**RECORDS FOR THIS EXERCISE:**
/-- The lowest core watchpoint that an access hits and that is not exempt (R105, R106), with its SNAP bit. That of several the lowest is the
one reported, and that only its SNAP fires, is the model's choice (log entry 51). -/
def wpHit (k : Core) (st : Strand) (pc : Word) (va len : Nat) (kd : WpKind) : Option (Nat × Bool) :=
  ((List.range 4).filterMap (fun i =>
    let w := k.dbg.wp.toList.getD i Wp.reset
    let c := w.ctl.toNat
    let r := wpRange w.addr.toNat (bits c 4 5)
    if bit c 0 && ((bit c 1 && kd.rd) || (bit c 2 && kd.wr) || (bit c 3 && kd.ex)) &&
        (!bit c 10 || decide (bits c 16 16 = k.id.asid.toNat)) &&
        decide (va < r.2) && decide (r.1 < va + len) && decide (0 < len) &&
        !k.wpx.any (fun e => e.strand == st && e.armed && e.pc == pc && e.wp.val == i)
    then some (i, bit c 9) else none)).head?

/-- The watchpoint check of an access, before it takes effect (R106). -/
def checkWatch (c : CoreId) (st : Strand) (va len : Nat) (kd : WpKind) : M Unit := do
  let k ← getCore c
  match wpHit k st (strandPc k st) va len kd with
  | none => return ()
  | some (i, snap) => do
    if snap then modify (fireSnap k.id.pid 2)
    trapNow cWATCH (wd va) i

/-- The race check of the sectors of an access (R247, R248), lowest first; RACE latches RACEREC and RACEPA. -/
def checkRace (c : CoreId) (st : Strand) (ps : List Piece) : M Unit :=
  ps.forM (fun p => do
    if p.page.race then do
      let k ← getCore c
      let some rec' ← lift (readRace k.id.pid p.pa) | do modify (killJobOf c); waitNow
      let seen (t : Nat) : BitVec 16 := k.seen.toList.getD t 0
      if raceFree rec' k.id.jobid k.id.phn k.id.slot seen then pure ()
      else do
        let stc := match st with | .C => 0 | .L => 1 | _ => 3
        modCore c (fun k => { k with dbg := { k.dbg with
          racerec := rec', racepa := wd (2 ^ 63 + p.pa / 64 * 64 + stc) } })
        trapNow cRACE (wd (p.va / 64 * 64)))

/-- The writes of race records by a checked write (R247). -/
def stampRace (c : CoreId) (w : Who) (ps : List Piece) : M Unit :=
  ps.forM (fun p => do
    if p.page.race then do
      let k ← getCore c
      lift (writeRace w p.pa (raceRecord k.sync k.id.phn k.id.jobid k.id.slot))
    else pure ())

/-- The translation of an access of a strand, with every check before its effect: pages (R100), watchpoints (R106), races
(R247); in this order (log entry 11). -/
def openAccess (c : CoreId) (st : Strand) (va n : Nat) (acc : Acc) (kd : WpKind) (race : Bool) : M (Who × List Piece) := do
  let w := strandWho (← get) c
  match ← lift (translate w va n acc) with
  | .error f => pageFault c f
  | .ok pages => do
    checkWatch c st va n kd
    let ps := pieces pages va n
    if race then checkRace c st ps
    return (w, ps)

/-- A poisoned sector ends the job at its next engine-command boundary; the read delivers nothing (R87). -/
def poisoned (c : CoreId) (g : Got) : M Unit := do
  if g.poison then do
    modify (killJobOf c)
    waitNow

/-- A strand's read of n bytes with all its checks; the data and the delivered label (R94). -/
def strandRead (c : CoreId) (st : Strand) (va n : Nat) (race : Bool) : M Got := do
  let (w, ps) ← openAccess c st va n .read { rd := true, wr := false, ex := false } race
  let g ← lift (readPieces w ps)
  poisoned c g
  return g

/-- How a write of a task's agent went: a drop by the gate is reported to the task (R312), a poisoned sector ends its job (R87). -/
def wrote (c : CoreId) (r : WroteTo) (s : State) : State :=
  match r with
  | .done => s
  | .denied va => relDeny c va s
  | .poison => killJobOf c s

def reportDrop (c : CoreId) (r : WroteTo) : M Unit := modify (wrote c r)

/-- A strand's write with all its checks (R94, R247). -/
def strandWrite (c : CoreId) (st : Strand) (va : Nat) (bs : List Byte) (lbl : Label) (race : Bool) : M Unit := do
  let (w, ps) ← openAccess c st va bs.length .write { rd := false, wr := true, ex := false } race
  if race then stampRace c w ps
  let r ← lift (writePieces w ps bs lbl)
  reportDrop c r

/-! ### Results and the command journal (R250, R360, R361) -/

/-- x[d] becomes pending (R250). -/
def addPend (c : CoreId) (p : Pend) : M Unit := modCore c (fun k => { k with pend := k.pend ++ [p] })

/-- The journal number n after another: LOW and HEAD are 32-bit counts (R360, R367). -/
def seqAdd (m n : Nat) : Nat := (m + n) % 2 ^ 32

/-- How far a journal number stands past LOW. -/
def Core.past (k : Core) (n : Nat) : Nat := (n + 2 ^ 32 - k.low) % 2 ^ 32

**TASK BRIEF:**
Lines holding the string "false" must be copied out of the entries above.

**ANSWER TO THIS TASK:**
  let (w, ps) ← openAccess c st va n .read { rd := true, wr := false, ex := false } race
  let (w, ps) ← openAccess c st va bs.length .write { rd := false, wr := true, ex := false } race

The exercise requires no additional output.